→ **Activity**: Select all lines holding the word "Vector" from the entries that follow.
Records for processing START
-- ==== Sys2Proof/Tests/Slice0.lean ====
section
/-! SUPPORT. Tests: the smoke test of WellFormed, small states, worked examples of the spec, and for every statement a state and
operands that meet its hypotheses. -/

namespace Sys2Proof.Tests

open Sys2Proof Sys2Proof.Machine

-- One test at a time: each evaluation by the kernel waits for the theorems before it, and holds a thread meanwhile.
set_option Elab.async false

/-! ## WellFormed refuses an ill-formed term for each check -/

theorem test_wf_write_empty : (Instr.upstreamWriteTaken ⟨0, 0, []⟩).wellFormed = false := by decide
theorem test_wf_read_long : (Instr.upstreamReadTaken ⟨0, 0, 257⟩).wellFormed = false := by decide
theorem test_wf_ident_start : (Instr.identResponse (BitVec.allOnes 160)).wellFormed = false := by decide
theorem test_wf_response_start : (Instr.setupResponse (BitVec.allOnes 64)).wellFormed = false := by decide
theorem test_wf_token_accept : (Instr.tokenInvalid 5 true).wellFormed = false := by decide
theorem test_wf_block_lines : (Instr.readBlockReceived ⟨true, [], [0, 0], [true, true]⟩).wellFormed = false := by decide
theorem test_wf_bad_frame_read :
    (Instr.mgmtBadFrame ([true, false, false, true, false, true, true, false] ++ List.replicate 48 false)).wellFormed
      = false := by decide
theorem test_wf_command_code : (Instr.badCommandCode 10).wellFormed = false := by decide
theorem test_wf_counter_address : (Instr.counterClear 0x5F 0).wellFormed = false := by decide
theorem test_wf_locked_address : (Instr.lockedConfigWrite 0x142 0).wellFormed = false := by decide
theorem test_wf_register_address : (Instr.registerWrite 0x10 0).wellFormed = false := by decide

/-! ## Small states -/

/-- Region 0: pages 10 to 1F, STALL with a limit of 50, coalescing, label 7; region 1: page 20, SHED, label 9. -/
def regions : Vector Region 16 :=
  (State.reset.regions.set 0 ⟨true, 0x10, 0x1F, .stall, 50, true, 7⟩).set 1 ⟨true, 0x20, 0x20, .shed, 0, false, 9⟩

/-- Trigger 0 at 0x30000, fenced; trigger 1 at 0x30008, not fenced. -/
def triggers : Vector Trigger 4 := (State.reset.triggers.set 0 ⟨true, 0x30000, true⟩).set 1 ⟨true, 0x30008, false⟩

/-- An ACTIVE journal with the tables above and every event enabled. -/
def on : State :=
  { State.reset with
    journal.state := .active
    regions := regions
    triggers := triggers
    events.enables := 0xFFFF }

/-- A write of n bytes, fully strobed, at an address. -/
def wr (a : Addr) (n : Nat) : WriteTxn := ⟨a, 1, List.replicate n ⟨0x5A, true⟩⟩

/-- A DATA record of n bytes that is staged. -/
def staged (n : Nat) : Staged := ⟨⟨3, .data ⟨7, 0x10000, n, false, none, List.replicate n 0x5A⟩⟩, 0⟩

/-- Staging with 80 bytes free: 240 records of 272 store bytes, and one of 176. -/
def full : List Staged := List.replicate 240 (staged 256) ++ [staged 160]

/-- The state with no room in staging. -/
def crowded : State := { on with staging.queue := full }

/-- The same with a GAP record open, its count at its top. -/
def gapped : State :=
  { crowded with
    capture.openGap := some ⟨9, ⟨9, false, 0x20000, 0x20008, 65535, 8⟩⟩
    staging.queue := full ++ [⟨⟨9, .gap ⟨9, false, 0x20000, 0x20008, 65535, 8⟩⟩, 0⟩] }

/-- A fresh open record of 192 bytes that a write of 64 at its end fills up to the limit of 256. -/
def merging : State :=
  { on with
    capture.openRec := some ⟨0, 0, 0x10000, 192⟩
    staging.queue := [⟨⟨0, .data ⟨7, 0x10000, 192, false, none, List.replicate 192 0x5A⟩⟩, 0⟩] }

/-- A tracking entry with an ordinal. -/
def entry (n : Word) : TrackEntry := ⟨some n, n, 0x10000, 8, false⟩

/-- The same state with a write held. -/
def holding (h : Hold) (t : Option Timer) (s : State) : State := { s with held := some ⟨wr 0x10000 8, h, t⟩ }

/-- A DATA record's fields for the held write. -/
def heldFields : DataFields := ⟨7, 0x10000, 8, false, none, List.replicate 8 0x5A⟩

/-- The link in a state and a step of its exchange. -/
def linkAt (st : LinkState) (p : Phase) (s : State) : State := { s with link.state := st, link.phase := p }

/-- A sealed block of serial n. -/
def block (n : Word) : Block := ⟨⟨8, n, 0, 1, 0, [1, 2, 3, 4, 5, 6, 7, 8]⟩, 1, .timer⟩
Records for processing END
Records for processing START
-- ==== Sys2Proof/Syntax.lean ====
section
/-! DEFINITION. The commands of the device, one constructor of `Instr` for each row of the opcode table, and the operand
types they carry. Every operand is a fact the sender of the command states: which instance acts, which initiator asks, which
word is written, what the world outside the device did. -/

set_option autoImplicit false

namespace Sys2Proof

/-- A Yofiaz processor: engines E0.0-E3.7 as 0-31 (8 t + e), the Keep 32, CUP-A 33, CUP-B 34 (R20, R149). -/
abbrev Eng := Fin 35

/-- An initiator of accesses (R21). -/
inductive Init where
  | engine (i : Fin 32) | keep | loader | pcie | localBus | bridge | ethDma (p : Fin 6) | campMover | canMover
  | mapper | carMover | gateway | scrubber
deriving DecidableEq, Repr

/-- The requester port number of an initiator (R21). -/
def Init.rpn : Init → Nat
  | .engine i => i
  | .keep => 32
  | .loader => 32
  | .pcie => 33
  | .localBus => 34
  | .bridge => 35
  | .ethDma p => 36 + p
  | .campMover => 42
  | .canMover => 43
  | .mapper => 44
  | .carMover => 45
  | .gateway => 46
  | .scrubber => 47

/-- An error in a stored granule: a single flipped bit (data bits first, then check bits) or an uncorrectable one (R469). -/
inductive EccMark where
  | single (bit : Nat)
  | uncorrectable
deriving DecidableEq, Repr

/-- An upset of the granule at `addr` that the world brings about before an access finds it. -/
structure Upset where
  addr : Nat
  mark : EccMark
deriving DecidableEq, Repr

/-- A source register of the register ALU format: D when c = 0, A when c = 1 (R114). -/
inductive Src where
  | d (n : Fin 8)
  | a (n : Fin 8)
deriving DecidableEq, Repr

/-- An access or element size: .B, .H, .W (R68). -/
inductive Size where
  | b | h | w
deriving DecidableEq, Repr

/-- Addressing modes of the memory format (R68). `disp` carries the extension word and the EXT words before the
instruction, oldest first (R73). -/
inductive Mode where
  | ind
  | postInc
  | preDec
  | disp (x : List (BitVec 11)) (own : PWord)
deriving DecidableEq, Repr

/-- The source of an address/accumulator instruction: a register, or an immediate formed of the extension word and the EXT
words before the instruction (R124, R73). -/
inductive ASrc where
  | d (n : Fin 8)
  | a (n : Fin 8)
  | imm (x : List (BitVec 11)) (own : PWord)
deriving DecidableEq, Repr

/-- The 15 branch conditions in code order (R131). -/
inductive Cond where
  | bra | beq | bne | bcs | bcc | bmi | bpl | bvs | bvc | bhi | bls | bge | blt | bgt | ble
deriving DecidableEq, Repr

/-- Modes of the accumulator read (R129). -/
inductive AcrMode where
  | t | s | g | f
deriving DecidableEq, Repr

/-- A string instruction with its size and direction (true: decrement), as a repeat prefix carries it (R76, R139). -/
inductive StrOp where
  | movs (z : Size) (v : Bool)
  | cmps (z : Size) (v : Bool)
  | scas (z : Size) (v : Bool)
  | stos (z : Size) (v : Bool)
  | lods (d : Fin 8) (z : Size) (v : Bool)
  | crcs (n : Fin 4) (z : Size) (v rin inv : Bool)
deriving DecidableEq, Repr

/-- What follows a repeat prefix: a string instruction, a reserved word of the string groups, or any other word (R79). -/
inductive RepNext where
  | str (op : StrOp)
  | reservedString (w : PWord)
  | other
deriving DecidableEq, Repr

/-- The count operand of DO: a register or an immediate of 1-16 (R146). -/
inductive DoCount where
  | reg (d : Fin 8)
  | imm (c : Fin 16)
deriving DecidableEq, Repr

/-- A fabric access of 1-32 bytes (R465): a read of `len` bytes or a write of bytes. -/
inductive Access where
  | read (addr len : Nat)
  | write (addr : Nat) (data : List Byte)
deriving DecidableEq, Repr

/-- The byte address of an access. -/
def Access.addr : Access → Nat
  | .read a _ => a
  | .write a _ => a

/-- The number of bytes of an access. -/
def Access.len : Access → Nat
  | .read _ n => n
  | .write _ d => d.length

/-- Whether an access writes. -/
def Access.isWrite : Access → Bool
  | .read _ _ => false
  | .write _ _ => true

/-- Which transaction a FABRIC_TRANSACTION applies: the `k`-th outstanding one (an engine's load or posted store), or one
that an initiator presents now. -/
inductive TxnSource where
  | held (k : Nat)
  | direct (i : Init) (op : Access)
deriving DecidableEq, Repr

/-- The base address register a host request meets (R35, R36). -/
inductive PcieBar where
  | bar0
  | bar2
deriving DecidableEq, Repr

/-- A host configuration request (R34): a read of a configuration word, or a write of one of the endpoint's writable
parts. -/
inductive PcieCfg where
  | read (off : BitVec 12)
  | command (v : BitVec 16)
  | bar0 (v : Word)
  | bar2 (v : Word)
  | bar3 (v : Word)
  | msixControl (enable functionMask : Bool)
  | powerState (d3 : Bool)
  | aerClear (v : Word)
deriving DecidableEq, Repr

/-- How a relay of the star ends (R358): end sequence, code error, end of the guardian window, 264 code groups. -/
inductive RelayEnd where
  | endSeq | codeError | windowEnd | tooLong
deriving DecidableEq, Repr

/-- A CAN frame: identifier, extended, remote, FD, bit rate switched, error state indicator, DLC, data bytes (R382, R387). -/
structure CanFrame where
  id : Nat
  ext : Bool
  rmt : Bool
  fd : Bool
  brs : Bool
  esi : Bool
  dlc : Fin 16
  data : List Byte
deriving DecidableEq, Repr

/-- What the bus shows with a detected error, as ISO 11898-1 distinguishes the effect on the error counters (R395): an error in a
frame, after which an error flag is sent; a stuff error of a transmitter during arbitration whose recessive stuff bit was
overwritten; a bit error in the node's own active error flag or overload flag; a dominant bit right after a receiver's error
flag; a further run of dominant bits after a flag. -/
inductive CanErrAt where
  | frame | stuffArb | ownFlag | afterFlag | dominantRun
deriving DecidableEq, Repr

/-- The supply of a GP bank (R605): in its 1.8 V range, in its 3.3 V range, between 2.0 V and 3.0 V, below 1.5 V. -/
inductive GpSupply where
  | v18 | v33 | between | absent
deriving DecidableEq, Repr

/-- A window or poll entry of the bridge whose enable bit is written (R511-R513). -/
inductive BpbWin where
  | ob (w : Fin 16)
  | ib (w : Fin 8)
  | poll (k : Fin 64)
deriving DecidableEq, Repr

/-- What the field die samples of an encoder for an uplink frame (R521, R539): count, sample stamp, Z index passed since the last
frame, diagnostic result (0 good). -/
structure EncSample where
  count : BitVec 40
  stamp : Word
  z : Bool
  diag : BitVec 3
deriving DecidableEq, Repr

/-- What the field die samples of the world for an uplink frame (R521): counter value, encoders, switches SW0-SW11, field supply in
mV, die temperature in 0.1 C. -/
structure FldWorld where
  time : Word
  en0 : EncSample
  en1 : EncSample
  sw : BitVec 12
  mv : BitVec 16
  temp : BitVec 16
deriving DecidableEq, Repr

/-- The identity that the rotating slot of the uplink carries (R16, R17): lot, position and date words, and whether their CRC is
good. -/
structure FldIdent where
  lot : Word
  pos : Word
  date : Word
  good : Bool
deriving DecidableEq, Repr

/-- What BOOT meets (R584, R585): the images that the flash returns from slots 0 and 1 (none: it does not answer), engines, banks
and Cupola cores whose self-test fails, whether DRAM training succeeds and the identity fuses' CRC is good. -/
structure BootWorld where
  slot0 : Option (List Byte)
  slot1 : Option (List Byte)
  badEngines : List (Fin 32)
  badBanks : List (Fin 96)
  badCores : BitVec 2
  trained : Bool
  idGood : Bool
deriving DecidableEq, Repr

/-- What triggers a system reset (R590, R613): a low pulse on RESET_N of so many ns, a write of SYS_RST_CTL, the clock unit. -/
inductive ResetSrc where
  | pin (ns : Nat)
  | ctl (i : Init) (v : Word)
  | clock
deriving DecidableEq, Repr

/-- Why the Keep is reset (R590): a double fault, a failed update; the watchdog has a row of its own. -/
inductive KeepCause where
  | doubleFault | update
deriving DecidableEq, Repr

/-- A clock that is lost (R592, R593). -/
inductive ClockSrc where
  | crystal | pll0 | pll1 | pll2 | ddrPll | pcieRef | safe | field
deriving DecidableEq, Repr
Records for processing END
→ **Task answer**:
def regions : Vector Region 16 :=
def triggers : Vector Trigger 4 := (State.reset.triggers.set 0 ⟨true, 0x30000, true⟩).set 1 ⟨true, 0x30008, false⟩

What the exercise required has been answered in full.